* Exercise objective
Extract each line of the records below that contains the word "from".
--- Materials provided ---
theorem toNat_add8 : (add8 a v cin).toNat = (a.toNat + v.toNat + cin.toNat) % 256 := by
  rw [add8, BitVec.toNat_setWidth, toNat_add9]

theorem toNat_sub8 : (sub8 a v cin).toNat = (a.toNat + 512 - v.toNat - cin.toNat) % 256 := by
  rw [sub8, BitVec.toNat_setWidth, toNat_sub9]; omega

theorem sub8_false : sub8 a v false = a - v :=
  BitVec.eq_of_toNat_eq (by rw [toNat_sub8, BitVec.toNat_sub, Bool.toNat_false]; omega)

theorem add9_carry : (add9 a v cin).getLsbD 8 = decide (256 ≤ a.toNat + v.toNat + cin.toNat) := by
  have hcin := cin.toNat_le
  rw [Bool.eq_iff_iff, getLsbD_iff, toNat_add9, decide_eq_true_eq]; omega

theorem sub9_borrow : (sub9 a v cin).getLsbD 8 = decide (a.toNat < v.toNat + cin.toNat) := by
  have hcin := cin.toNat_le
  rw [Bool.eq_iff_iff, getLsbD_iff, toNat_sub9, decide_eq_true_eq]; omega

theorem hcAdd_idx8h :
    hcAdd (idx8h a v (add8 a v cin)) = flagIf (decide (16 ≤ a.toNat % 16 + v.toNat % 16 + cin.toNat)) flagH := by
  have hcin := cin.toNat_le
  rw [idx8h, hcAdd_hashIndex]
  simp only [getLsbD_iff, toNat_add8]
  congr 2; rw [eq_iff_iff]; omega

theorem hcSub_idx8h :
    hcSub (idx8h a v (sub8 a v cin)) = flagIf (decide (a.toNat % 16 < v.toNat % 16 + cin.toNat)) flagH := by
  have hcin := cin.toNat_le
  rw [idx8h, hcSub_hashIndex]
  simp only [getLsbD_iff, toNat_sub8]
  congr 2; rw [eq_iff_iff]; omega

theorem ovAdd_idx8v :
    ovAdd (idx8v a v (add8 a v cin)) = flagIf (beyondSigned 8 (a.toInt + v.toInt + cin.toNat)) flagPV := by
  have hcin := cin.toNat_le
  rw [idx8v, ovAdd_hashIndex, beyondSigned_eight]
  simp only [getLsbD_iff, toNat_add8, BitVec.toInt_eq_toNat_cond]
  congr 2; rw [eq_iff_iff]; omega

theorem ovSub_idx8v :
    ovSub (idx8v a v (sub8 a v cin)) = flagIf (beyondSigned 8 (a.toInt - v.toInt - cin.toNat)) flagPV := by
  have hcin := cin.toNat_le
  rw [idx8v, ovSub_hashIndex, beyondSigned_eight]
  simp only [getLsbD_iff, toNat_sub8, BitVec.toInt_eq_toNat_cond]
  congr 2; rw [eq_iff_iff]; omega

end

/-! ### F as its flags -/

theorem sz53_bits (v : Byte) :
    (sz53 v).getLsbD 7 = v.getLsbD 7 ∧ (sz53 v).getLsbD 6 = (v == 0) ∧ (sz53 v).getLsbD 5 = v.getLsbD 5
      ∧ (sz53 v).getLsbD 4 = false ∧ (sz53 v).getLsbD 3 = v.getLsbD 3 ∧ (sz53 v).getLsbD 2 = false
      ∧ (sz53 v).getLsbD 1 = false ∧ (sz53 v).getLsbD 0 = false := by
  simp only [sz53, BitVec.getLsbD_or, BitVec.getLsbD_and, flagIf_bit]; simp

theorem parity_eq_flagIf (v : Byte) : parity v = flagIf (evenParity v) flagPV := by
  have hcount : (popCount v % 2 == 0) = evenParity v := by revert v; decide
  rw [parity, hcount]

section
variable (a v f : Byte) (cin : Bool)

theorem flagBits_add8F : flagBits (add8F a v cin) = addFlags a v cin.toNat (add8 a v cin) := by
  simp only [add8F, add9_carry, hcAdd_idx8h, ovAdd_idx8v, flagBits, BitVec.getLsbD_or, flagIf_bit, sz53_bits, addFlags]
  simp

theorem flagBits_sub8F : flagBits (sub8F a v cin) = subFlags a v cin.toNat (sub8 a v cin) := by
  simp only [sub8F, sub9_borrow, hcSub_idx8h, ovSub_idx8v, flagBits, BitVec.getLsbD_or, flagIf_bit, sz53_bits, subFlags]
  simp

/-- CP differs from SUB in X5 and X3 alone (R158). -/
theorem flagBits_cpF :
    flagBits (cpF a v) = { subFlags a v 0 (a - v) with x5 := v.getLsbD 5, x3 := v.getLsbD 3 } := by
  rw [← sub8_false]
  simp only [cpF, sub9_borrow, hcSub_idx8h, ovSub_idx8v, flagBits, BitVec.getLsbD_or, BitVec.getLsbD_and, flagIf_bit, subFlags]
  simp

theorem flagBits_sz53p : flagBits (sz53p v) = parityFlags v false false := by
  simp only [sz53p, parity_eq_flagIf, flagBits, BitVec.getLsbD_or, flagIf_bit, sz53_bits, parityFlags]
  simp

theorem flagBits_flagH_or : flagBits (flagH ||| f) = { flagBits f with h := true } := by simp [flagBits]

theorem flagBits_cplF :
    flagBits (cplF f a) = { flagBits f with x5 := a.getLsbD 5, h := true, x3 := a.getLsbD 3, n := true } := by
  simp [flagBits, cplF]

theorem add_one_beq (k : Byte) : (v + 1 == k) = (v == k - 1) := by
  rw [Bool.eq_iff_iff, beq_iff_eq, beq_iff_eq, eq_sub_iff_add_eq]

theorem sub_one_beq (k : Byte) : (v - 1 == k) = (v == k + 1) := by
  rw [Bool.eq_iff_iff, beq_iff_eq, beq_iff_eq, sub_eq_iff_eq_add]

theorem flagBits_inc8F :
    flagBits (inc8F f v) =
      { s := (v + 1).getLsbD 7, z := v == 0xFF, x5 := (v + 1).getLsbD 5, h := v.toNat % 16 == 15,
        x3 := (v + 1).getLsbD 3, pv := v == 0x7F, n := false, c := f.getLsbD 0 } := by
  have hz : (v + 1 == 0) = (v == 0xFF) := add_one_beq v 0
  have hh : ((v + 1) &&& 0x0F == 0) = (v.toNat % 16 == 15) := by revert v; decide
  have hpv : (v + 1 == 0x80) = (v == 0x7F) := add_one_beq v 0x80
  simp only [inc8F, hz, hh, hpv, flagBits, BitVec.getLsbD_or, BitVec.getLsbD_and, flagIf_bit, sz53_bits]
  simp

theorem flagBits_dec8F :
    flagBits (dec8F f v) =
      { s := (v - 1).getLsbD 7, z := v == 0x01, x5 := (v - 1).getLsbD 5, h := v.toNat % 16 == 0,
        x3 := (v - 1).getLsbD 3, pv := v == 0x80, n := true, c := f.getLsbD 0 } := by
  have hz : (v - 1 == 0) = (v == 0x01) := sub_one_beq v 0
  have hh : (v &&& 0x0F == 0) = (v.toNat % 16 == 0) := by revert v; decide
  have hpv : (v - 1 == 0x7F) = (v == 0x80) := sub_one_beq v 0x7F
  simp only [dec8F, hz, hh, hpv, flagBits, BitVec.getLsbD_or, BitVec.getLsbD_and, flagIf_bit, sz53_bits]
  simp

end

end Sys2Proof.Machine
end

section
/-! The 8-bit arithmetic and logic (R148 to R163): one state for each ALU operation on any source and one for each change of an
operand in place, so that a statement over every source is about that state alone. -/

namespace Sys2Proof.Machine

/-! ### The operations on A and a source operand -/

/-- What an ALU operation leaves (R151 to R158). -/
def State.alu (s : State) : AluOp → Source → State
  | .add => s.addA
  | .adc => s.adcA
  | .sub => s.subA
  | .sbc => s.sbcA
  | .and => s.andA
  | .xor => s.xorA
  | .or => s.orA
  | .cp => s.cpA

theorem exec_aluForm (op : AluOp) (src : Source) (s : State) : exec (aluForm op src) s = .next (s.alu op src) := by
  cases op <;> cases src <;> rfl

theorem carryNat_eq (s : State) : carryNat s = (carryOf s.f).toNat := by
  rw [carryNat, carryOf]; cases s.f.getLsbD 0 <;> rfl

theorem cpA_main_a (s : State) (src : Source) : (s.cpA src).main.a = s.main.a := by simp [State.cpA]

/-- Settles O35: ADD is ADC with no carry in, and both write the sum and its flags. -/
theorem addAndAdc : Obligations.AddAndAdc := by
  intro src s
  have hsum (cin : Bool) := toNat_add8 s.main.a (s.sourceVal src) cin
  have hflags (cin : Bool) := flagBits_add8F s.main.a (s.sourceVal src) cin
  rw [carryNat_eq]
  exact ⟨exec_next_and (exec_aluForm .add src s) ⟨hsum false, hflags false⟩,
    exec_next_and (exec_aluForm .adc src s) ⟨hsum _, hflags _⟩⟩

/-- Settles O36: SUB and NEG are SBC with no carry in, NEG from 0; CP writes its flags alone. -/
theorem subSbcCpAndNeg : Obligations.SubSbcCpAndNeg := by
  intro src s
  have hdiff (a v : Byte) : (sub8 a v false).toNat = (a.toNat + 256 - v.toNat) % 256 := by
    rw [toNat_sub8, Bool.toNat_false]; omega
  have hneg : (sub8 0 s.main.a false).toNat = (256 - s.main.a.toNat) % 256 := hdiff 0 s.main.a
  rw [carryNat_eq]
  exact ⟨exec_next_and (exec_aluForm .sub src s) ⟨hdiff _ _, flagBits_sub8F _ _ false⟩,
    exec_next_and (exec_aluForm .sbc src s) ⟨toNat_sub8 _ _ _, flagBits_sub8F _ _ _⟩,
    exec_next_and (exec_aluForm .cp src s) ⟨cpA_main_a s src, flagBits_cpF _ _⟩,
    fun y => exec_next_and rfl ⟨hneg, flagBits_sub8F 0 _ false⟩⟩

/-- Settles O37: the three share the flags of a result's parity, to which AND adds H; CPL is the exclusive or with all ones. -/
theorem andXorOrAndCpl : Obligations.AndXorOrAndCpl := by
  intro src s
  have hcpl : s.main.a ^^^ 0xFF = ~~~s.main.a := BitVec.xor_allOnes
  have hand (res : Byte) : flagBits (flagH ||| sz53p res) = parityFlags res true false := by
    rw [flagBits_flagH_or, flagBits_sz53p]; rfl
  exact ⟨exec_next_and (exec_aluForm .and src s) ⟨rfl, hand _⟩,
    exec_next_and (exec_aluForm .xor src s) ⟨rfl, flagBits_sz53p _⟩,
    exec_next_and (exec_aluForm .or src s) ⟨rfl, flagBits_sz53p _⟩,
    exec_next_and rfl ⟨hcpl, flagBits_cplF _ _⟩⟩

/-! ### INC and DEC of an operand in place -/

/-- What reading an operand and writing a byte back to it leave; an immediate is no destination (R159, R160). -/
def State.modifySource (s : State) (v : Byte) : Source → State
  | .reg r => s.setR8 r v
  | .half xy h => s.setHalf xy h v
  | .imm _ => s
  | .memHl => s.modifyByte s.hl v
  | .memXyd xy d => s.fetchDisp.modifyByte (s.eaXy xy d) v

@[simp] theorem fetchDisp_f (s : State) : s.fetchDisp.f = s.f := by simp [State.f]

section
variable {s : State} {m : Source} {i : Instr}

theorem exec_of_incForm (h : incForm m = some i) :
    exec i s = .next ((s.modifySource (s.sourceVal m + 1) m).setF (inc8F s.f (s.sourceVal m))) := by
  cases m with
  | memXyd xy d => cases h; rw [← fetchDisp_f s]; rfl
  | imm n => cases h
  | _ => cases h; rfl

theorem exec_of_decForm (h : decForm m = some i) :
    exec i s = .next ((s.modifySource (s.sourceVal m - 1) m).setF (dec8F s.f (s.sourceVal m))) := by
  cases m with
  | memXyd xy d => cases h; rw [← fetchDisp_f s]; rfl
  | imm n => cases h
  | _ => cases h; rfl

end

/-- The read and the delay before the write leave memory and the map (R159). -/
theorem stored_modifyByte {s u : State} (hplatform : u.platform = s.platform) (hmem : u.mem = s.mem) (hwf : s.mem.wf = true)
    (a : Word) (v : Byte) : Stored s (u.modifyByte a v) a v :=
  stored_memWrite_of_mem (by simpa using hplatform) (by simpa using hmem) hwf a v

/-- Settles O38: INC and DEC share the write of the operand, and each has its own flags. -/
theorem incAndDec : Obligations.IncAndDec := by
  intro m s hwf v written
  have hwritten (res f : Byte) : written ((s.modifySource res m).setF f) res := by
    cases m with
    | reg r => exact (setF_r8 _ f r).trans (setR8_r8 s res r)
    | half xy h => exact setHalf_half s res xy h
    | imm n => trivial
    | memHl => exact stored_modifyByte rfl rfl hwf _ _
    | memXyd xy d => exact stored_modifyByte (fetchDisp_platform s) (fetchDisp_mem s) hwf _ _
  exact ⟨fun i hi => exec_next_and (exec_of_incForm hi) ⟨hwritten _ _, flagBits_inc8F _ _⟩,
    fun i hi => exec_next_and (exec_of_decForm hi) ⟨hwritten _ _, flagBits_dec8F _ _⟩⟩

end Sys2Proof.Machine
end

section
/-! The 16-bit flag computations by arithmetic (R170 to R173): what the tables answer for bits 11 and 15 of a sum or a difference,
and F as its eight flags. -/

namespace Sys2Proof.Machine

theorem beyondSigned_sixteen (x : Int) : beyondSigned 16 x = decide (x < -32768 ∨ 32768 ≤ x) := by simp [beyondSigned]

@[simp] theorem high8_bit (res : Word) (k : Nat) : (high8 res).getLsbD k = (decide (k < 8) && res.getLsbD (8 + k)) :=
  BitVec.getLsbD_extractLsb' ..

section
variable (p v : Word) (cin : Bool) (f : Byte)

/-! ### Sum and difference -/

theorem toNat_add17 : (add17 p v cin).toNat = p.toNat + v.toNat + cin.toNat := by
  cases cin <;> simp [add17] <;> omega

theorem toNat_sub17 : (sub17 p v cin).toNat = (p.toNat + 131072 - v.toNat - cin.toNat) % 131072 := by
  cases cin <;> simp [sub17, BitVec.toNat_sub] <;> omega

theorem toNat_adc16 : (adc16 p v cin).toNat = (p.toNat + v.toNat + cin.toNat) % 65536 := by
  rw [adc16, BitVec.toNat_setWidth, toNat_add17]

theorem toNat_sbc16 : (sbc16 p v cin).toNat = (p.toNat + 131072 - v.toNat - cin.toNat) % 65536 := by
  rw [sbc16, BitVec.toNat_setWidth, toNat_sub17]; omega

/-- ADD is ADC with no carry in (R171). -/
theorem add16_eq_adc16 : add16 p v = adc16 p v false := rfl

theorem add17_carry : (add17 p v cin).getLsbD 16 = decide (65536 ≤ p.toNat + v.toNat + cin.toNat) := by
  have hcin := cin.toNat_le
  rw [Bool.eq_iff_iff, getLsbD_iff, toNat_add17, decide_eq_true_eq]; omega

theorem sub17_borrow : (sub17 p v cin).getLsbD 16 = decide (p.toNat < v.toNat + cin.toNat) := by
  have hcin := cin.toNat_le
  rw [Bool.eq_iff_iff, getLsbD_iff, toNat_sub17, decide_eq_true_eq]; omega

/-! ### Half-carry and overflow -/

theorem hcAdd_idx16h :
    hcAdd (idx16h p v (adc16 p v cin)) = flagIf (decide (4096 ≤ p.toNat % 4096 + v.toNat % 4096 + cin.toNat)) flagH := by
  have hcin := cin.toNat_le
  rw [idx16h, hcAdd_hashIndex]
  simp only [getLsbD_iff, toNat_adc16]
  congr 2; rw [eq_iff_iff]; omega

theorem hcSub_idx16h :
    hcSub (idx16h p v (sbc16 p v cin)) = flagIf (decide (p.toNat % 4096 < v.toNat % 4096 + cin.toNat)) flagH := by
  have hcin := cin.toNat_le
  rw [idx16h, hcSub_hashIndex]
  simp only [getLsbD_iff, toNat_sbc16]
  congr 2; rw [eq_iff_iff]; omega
---
* Problem solution
/-- CP differs from SUB in X5 and X3 alone (R158). -/
/-- Settles O36: SUB and NEG are SBC with no carry in, NEG from 0; CP writes its flags alone. -/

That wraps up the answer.